In the instant case, the trial court found that law enforcement officers neither threatened nor made any promises to defendant in obtaining his confession, except for those promises “regarding his cooperating in helping the police to apprehend the person from whom he had obtained the cocaine.” These findings and conclusions contradict, however, the evidence presented at trial. As recognized in the majority opinion, Officer Holland acknowledged that he informed defendant that his girlfriend could be charged with a crime and her car seized if defendant did not cooperate. Officer Holland stated that the possibility of the arrest of defendant’s girlfriend was “the topic of discussion through the whole process” of obtaining defendant’s statement. Officers also used the threat against defendant’s girlfriend in inducing his promise to assist the officers in their investigation of “Flash.”

Like the Fuqua Court, I conclude that the evidence presented at the instant trial tends to show that “[t]he total circumstances surrounding the defendant’s confession impels the conclusion that there was aroused in him an ‘emotion of hope [or fear]’ so as to render the confession involuntary.” Fuqua, 269 N.C. at 228, 152 S.E.2d at 72. Because the confession was involuntary and therefore inadmissible, I would hold that the trial court erred in admitting this evidence.
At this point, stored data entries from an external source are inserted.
-- ==== Sys2Proof/Machine/Container.lean ====
section
/-! DEFINITION. The container serializer and deserializer: HDR_WRITE and HDR_READ (46_container.md R190 to R193), over
the layout of 30_encoding.md R112 to R120. -/

namespace Sys2Proof.Machine

/-- HDRLEN(N), the bytes before the payload (R112). -/
def hdrLen (n : Nat) : Nat := 14 + 5 * n

/-! ### HDR_WRITE -/

/-- `E_NO_CODE(s)`, s the smallest symbol with a count and no code (R190). -/
def noCodeInHist (s : State) : Option CmdError :=
  (tableRows s.hist).findSome? fun r =>
    raiseIf (r.2 ≠ 0#32 ∧ tableGet s.ct r.1 = []) .noCode (r.1.setWidth 32)

/-- The payload bits the histogram's symbols pack to (R190). -/
def histCodeBits (s : State) : Nat :=
  ((tableRows s.hist).map fun r => r.2.toNat * (tableGet s.ct r.1).length).sum

/-- The table entries in ascending symbol order: the symbols with a code (R119, R190). -/
def tableEntries (ct : Table Bits) : List (Byte × Bits) := (tableRows ct).filter fun r => r.2 ≠ []

/-- The five bytes of a table entry (R116). -/
def entryBytes (e : Byte × Bits) : List Byte := e.1 :: bytesOf32 (codeWord e.2)

/-- The header: signature, TableSize, the entries, SymbolCount, PayloadByteCount (R112, R190). -/
def headerBytes (ct : Table Bits) (symbolCount payloadBytes : Nat) : List Byte :=
  [Config.signature0, Config.signature1] ++ bytesOf32 (BitVec.ofNat 32 (tableEntries ct).length) ++
    (tableEntries ct).flatMap entryBytes ++
    bytesOf32 (BitVec.ofNat 32 symbolCount) ++ bytesOf32 (BitVec.ofNat 32 payloadBytes)

/-- The checks of HDR_WRITE in order (R190). -/
def hdrWriteCheck (s : State) : Option CmdError :=
  (needCodes s).or <|
  (dstCheck s).or <|
  (noCodeInHist s).or <|
  (raiseIf (ceil8 (histCodeBits s) > Config.maxCount) .countOverflow 0#32).or <|
  dstFullCheck s (hdrLen (tableEntries s.ct).length)

/-- The effect of HDR_WRITE (R190). -/
def hdrWriteEffect (s : State) : State :=
  { dstWriteAll s 0 (headerBytes s.ct (histTotal s.hist) (ceil8 (histCodeBits s))) with
    outPtr := BitVec.ofNat 32 (hdrLen (tableEntries s.ct).length) }

/-- HDR_WRITE (R190). -/
def hdrWriteRule : Rule := guarded hdrWriteCheck hdrWriteEffect

/-- HDR_WRITE (R190). -/
def execHdrWrite (s : State) : Host.Outcome State Fault Refusal := completeAs .hdrWrite hdrWriteRule s

/-! ### HDR_READ -/

/-- One string is a prefix of the other, equal strings included (R193). -/
def prefixClash (c d : Bits) : Bool := c.isPrefixOf d || d.isPrefixOf c

/-- The checks on entry i with symbol sym and code word w, against the entries before it (R193). -/
def entryCheck (i : Nat) (sym : Byte) (w : Word) (before : List (Byte × Bits)) : Option CmdError :=
  (raiseIf (wordLen w = 0 ∨ wordLen w > Config.maxCodeLen) .badCodeLen (BitVec.ofNat 32 i)).or <|
  (raiseIf (before.any fun e => e.1 == sym) .dupSymbol (BitVec.ofNat 32 i)).or <|
  raiseIf (before.any fun e => prefixClash (wordCode w) e.2) .notPrefixFree (BitVec.ofNat 32 i)

/-- Entry i, read (R192) and checked against the entries before it (R193). -/
def readEntry (s : State) (i : Nat) (before : List (Byte × Bits)) : Except CmdError (Byte × Bits) :=
  match entryCheck i (srcByte s (6 + 5 * i)) (get32 s (7 + 5 * i)) before with
  | some e => .error e
  | none => .ok (srcByte s (6 + 5 * i), wordCode (get32 s (7 + 5 * i)))

/-- `n` entries from entry i on, each read and checked against those before it (R191 to R193). -/
def readEntries (s : State) : Nat → Nat → List (Byte × Bits) → Except CmdError (List (Byte × Bits))
  | 0, _, before => .ok before
  | n + 1, i, before => (readEntry s i before).bind fun e => readEntries s n (i + 1) (before ++ [e])

/-- The code table of the entries read (R191). -/
def tableOfEntries (es : List (Byte × Bits)) : Table Bits :=
  es.foldl (fun ct e => tableSet ct e.1 e.2) (tableFill [])

/-- TableSize, the field at offset 2 (R191). -/
def hdrTableSize (s : State) : Nat := (get32 s 2).toNat

/-- SymbolCount, the field after the entries (R191). -/
def hdrSymbolCount (s : State) : Word := get32 s (6 + 5 * hdrTableSize s)

/-- PayloadByteCount (R191). -/
def hdrPayloadBytes (s : State) : Word := get32 s (10 + 5 * hdrTableSize s)

/-- The checks of HDR_READ before the entries, in order (R191). -/
def hdrReadCheck (s : State) : Option CmdError :=
  (srcCheck s).or <|
  (truncatedCheck s 2).or <|
  (raiseIf (srcByte s 0 ≠ Config.signature0 ∨ srcByte s 1 ≠ Config.signature1) .badSignature
    (BitVec.ofNat 32 ((srcByte s 0).toNat <<< 8 ||| (srcByte s 1).toNat))).or <|
  (truncatedCheck s 6).or <|
  (raiseIf (hdrTableSize s = 0 ∨ hdrTableSize s > Config.tableMax) .badTableSize (get32 s 2)).or <|
  truncatedCheck s (hdrLen (hdrTableSize s))

/-- The effect of HDR_READ (R191). -/
def hdrReadEffect (s : State) (es : List (Byte × Bits)) : State :=
  { s with
    ct := tableOfEntries es, decSyms := hdrSymbolCount s, decPbytes := hdrPayloadBytes s,
    inPtr := BitVec.ofNat 32 (hdrLen (hdrTableSize s)),
    treeValid := false, codesValid := true, hdrValid := true }

/-- HDR_READ (R191). -/
def hdrReadRule : Rule := fun s =>
  match hdrReadCheck s with
  | some e => .error e
  | none =>
    match readEntries s (hdrTableSize s) 0 [] with
    | .error e => .error e
    | .ok es =>
      match truncatedCheck s (hdrLen (hdrTableSize s) + (hdrPayloadBytes s).toNat) with
      | some e => .error e
      | none => .ok (hdrReadEffect s es)

/-- HDR_READ (R191). -/
def execHdrRead (s : State) : Host.Outcome State Fault Refusal := completeAs .hdrRead hdrReadRule s

end Sys2Proof.Machine
end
“Error committed at trial infringing upon one’s constitutional rights is presumed to be prejudicial and entitles him to a new trial unless the error was harmless beyond a reasonable doubt.” State v. Russell, 92 N.C. App. 639, 644, 376 S.E.2d 458, 461 (1989); N.C. Gen. Stat. § 15A-1443(b) (2001). The burden of showing harmless error is on the State. See N.C. Gen. Stat. § 15A-1443(b). Such error is only harmless where it can be shown that the improper admission of the evidence had no reasonable possibility of affecting the verdict of the jury. See State v. Easterling, 119 N.C. App. 22, 38, 457 S.E.2d 913, 922, disc. review denied, 341 N.C. 422, 461 S.E.2d 762 (1995). In his statement to law enforcement officers, defendant confessed to meeting a known drug dealer and receiving substantial amounts of cocaine from him. Because I conclude that there is a reasonable possibility *249that defendant’s statement influenced the jury verdict against him, I would hold that the trial court’s improper admission of this evidence entitles defendant to a new trial.